* **Data items**
————

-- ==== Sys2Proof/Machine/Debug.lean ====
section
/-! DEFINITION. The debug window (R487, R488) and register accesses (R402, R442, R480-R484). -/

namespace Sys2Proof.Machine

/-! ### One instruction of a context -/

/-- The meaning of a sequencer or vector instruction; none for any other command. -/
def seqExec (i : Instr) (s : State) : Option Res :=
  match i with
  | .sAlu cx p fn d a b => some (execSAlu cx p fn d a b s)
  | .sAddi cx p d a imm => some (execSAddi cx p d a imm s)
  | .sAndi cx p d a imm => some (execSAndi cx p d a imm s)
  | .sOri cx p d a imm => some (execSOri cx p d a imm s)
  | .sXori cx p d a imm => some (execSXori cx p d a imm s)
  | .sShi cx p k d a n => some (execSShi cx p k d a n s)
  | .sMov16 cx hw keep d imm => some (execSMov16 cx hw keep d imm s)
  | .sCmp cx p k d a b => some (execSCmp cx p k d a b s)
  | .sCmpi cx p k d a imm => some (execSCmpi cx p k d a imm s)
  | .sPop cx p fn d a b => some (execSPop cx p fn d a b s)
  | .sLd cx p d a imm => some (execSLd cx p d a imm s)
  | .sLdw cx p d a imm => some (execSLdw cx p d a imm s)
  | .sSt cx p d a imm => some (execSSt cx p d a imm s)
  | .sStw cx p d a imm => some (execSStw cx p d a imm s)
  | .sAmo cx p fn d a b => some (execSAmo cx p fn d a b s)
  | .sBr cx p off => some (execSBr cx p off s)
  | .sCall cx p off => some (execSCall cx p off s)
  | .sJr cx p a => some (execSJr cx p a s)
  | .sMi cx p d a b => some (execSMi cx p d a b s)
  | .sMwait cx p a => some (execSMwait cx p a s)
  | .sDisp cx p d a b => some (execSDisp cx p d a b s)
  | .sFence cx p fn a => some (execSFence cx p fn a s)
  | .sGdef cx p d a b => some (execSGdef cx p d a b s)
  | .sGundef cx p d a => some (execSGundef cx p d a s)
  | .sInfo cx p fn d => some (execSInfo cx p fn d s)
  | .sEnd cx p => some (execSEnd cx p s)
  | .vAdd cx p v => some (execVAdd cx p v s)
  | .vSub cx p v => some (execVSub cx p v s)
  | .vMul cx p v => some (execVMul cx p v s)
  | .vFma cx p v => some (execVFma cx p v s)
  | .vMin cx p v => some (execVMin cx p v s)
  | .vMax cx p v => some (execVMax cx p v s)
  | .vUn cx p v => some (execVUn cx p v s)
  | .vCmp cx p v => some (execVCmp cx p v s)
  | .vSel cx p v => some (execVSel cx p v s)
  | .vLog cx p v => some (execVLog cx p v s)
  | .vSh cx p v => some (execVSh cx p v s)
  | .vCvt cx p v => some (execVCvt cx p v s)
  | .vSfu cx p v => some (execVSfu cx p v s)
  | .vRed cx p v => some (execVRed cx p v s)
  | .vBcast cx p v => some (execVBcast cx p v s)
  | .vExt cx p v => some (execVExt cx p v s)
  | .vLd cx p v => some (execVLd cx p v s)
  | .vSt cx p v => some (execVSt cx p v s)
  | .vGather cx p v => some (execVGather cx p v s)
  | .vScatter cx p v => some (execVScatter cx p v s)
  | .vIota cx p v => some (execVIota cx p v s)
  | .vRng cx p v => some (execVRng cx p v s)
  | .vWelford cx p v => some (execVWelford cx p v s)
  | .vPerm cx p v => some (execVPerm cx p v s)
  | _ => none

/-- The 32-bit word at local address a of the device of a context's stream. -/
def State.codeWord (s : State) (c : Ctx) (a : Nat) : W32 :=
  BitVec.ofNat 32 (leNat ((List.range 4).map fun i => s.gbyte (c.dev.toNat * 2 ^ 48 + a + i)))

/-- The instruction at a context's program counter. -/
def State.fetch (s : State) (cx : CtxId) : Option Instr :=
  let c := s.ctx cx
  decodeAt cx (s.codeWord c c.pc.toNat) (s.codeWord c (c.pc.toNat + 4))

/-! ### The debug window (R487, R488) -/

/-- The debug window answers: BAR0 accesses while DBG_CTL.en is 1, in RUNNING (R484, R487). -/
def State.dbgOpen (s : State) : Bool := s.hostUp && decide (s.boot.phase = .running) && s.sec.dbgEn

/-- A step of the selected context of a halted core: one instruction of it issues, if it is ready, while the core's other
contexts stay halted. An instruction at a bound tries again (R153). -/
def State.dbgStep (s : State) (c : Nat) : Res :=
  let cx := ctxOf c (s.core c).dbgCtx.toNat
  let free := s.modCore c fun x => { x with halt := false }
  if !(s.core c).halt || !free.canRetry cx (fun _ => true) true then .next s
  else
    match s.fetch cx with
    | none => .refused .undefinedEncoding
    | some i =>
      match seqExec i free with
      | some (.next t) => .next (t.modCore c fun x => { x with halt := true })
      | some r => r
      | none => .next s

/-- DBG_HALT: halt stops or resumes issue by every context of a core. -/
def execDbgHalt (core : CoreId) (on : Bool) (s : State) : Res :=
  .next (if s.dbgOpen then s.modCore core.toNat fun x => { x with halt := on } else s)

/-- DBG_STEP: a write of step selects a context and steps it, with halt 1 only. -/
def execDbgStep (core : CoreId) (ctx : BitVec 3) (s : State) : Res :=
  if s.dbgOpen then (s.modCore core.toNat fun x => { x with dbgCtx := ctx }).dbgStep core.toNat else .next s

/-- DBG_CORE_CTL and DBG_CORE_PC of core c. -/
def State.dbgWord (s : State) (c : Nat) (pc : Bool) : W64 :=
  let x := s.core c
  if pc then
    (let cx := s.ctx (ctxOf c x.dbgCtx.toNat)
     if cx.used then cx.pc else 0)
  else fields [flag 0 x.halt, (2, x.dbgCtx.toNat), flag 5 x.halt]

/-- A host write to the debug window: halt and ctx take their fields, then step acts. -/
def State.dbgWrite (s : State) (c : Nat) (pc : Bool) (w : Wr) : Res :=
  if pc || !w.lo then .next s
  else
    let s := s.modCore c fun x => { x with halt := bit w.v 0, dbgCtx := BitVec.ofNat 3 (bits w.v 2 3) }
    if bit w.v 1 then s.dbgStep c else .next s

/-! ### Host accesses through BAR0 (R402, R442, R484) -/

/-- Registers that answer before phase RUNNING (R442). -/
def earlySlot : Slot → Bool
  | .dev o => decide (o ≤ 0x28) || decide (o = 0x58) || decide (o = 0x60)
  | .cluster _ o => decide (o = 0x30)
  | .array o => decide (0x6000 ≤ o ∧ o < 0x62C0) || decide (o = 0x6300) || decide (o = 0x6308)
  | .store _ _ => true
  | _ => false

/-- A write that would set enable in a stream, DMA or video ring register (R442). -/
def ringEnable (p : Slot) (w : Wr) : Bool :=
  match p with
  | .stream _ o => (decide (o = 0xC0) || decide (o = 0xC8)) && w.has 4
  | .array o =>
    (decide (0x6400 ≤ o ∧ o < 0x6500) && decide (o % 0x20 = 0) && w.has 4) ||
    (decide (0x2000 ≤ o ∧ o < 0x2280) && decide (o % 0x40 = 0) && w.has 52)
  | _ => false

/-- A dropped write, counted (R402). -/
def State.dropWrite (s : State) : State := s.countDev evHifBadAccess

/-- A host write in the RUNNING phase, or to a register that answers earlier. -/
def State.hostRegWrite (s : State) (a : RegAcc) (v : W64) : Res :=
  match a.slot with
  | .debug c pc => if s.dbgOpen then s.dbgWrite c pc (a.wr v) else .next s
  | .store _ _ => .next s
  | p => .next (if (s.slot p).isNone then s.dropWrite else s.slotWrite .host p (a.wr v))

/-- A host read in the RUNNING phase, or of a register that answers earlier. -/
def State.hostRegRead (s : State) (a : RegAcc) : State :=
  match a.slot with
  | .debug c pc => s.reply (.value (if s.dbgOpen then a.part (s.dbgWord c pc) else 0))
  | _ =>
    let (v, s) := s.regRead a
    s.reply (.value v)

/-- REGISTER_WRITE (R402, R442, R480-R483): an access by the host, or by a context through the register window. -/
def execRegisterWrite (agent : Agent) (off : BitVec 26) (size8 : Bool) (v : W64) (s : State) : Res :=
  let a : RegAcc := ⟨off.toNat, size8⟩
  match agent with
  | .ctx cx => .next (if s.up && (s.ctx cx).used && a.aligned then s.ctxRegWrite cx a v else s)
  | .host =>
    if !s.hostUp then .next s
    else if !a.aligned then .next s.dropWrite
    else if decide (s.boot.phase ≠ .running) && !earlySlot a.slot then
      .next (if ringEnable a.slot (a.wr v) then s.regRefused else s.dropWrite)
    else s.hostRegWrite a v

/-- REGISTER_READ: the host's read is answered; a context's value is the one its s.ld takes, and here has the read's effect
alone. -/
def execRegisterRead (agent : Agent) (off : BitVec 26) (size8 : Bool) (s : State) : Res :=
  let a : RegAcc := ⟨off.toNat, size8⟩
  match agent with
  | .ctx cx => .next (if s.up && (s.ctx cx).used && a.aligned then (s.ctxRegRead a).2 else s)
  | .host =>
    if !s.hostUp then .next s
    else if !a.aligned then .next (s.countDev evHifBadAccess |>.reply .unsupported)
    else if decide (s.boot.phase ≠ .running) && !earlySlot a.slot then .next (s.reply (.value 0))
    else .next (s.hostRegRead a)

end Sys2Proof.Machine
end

————

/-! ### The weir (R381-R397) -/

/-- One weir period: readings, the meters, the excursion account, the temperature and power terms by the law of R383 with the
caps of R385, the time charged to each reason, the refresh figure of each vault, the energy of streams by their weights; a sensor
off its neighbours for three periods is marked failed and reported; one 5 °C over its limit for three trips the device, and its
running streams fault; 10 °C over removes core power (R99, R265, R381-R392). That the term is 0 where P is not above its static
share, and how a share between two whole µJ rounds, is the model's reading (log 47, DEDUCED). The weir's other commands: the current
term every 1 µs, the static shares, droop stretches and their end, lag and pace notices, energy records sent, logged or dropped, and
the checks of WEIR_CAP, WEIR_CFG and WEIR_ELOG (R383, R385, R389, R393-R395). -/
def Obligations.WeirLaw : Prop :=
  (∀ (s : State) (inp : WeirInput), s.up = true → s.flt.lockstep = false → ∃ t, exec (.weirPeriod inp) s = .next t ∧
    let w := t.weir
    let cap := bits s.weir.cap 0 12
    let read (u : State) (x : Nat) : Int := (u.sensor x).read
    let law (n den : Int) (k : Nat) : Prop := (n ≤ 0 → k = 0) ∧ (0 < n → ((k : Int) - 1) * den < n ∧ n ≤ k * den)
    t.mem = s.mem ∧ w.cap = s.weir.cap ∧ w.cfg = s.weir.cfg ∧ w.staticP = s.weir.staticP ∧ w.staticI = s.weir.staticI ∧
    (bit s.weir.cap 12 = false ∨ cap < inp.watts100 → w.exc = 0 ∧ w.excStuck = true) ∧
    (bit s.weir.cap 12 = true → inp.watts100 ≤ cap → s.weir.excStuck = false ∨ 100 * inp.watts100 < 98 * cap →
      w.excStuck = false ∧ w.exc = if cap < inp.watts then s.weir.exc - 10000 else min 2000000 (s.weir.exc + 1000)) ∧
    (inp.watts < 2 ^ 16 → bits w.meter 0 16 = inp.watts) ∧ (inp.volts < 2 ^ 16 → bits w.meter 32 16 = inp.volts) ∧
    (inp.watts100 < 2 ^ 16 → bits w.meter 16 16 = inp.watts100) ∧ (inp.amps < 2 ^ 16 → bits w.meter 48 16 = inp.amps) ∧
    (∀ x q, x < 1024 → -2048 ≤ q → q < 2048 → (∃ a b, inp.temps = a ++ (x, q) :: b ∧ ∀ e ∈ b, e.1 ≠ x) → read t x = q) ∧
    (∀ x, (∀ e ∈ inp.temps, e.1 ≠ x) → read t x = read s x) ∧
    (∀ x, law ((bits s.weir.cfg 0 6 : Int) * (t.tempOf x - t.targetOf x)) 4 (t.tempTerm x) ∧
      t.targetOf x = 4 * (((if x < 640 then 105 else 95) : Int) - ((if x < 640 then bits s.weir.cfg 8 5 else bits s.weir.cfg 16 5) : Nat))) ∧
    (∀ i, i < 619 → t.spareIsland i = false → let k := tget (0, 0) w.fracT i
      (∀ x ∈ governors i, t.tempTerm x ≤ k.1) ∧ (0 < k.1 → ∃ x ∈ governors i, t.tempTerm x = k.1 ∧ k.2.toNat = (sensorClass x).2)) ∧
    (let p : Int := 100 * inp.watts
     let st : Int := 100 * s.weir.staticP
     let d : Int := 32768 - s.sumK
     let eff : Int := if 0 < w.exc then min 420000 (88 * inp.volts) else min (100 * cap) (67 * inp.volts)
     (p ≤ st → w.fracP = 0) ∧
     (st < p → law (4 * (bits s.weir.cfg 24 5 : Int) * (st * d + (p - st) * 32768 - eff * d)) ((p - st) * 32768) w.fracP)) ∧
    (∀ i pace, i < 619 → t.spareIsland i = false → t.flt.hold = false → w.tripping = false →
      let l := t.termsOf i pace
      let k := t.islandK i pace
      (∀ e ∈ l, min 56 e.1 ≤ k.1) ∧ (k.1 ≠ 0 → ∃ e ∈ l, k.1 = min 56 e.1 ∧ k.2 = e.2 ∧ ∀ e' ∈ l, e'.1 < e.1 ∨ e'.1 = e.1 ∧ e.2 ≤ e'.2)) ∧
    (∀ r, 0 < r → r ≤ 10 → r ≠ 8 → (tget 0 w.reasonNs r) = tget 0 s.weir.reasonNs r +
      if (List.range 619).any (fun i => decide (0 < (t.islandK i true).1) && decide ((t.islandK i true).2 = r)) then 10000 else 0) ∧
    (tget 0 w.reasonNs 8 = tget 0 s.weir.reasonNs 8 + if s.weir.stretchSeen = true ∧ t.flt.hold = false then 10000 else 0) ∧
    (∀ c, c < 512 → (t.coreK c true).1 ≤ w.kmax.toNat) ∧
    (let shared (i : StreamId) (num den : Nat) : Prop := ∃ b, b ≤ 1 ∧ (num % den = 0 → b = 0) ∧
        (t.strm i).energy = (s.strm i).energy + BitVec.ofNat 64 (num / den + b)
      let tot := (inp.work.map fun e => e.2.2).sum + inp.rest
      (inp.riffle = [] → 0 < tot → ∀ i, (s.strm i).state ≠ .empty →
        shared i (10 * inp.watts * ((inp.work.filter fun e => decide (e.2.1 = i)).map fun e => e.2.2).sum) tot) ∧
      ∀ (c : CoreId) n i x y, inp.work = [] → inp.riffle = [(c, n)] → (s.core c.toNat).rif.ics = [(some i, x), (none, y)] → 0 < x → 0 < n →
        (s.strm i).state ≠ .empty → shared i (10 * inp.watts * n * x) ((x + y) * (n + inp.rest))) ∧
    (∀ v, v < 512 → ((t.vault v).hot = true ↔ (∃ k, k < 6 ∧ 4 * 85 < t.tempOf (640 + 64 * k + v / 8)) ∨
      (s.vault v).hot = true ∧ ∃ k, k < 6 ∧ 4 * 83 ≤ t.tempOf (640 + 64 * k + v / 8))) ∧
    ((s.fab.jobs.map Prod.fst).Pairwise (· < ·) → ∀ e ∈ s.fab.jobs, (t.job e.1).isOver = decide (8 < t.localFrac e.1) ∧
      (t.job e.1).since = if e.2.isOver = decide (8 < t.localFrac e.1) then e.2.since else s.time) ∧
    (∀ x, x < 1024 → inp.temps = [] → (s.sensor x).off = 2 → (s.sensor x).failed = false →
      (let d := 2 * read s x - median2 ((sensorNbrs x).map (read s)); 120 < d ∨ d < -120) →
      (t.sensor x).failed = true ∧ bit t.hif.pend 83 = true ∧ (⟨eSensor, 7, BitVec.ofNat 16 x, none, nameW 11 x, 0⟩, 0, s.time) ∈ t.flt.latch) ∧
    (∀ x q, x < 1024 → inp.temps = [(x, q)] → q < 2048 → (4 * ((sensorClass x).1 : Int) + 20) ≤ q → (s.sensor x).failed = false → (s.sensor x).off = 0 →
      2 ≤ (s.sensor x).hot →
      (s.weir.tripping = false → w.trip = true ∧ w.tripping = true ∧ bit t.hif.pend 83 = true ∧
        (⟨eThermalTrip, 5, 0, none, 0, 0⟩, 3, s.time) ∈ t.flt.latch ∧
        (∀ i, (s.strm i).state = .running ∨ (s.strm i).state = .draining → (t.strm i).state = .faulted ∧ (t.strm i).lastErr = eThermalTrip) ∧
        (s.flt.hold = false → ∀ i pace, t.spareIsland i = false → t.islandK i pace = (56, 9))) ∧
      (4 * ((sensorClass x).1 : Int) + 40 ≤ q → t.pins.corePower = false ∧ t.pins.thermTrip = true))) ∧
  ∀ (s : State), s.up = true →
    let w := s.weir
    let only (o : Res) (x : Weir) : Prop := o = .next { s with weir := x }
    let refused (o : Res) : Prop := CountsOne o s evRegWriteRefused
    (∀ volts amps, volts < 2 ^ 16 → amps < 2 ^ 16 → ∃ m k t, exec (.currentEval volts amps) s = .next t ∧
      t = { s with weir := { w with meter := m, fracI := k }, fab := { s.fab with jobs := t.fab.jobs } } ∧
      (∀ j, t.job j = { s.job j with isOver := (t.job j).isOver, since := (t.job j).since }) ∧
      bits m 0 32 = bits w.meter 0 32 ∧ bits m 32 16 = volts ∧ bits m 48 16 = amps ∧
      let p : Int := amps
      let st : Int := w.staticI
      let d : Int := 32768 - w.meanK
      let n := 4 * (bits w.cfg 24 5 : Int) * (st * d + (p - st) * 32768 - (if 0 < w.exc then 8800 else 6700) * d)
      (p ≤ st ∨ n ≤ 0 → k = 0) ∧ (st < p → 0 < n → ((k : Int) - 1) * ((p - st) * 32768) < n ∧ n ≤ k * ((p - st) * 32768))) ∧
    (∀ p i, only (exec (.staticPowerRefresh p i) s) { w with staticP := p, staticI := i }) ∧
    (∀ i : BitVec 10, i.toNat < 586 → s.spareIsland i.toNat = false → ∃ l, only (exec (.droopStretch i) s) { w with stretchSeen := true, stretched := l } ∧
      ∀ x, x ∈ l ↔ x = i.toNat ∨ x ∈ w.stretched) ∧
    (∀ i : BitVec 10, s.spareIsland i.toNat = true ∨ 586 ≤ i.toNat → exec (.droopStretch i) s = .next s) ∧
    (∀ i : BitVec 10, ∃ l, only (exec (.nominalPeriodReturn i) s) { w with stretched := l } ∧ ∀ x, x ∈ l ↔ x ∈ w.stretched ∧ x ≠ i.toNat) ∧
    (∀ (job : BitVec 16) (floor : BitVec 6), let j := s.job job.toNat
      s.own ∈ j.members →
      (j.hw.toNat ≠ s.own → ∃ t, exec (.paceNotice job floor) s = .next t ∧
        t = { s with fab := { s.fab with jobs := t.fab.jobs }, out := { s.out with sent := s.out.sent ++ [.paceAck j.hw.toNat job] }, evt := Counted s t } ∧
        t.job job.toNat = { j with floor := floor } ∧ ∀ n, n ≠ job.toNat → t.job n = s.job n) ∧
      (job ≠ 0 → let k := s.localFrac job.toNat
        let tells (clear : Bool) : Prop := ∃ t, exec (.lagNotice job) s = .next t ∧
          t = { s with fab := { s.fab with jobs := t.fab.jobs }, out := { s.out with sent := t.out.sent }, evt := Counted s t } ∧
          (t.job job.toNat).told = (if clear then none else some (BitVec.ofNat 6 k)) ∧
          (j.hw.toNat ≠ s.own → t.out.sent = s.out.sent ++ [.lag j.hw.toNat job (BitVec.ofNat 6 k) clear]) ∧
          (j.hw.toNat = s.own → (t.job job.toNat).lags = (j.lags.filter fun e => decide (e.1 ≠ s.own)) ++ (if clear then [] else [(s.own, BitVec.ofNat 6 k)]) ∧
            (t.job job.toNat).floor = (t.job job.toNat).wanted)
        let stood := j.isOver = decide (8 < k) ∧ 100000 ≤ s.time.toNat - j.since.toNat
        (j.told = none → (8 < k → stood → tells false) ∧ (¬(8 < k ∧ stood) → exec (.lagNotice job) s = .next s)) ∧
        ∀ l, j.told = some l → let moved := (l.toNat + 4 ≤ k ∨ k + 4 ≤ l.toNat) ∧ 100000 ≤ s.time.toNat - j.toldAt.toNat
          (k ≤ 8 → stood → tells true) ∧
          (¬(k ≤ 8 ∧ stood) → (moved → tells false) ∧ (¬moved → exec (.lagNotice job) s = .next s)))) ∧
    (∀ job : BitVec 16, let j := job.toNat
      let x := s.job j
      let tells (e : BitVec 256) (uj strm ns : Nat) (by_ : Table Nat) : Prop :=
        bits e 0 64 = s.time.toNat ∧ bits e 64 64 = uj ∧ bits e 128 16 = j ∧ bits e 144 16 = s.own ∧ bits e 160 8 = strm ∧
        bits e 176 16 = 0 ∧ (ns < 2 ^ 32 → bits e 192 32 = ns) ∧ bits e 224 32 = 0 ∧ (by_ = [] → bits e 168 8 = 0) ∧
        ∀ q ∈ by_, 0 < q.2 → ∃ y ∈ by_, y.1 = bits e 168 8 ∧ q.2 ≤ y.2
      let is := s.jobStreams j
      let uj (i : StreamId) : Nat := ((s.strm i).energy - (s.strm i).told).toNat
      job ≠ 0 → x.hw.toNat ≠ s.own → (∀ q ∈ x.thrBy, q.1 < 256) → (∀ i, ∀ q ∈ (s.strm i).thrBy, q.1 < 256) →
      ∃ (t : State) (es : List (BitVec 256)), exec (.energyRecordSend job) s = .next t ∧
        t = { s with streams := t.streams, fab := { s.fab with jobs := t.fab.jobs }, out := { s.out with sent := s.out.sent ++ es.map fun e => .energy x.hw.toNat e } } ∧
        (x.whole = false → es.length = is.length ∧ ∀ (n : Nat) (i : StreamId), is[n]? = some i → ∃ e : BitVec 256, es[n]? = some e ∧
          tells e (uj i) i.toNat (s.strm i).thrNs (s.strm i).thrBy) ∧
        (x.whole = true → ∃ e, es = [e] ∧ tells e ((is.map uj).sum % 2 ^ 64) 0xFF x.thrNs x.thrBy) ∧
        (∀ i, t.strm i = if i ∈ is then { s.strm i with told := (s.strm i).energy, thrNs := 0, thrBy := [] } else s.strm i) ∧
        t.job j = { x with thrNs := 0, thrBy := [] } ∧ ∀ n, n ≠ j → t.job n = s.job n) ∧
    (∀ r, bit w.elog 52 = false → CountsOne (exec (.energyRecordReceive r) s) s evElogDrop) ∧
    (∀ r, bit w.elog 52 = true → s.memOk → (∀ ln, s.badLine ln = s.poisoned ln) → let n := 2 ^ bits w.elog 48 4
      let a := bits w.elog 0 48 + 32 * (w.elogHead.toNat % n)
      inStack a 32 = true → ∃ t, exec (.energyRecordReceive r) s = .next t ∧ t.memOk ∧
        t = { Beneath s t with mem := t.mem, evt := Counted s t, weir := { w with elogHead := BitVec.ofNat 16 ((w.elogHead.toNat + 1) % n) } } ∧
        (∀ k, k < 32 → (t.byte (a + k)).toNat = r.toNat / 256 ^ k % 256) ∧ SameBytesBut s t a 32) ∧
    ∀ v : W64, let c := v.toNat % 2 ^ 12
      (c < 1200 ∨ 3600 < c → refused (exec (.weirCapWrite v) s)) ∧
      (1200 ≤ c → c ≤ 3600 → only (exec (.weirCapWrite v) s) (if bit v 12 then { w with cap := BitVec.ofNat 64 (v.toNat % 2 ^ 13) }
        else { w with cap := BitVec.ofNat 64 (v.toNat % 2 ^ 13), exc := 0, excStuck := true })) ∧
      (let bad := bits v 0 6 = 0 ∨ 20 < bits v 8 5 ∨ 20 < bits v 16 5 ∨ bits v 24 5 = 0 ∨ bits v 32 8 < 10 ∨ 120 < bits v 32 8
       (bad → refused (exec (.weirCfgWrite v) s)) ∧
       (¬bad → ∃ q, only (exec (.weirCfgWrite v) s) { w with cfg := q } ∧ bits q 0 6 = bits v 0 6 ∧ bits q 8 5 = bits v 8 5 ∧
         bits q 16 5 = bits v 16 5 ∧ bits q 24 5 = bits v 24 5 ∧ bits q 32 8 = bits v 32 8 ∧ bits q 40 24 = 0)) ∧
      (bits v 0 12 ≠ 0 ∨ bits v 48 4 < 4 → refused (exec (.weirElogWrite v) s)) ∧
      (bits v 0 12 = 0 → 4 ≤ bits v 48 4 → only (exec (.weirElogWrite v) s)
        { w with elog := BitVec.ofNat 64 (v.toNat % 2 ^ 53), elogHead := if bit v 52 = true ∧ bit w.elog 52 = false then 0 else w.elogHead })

————

* **WORK REQUIRED**
Retype the records above, but only those lines that fall between the line containing "(∀ i : BitVec 10, ∃" and the line containing "(j.hw.toNat ≠ s.own → ∃", with both of those lines included, exactly as written.

* **TASK RESULT**
    (∀ i : BitVec 10, ∃ l, only (exec (.nominalPeriodReturn i) s) { w with stretched := l } ∧ ∀ x, x ∈ l ↔ x ∈ w.stretched ∧ x ≠ i.toNat) ∧
    (∀ (job : BitVec 16) (floor : BitVec 6), let j := s.job job.toNat
      s.own ∈ j.members →
      (j.hw.toNat ≠ s.own → ∃ t, exec (.paceNotice job floor) s = .next t ∧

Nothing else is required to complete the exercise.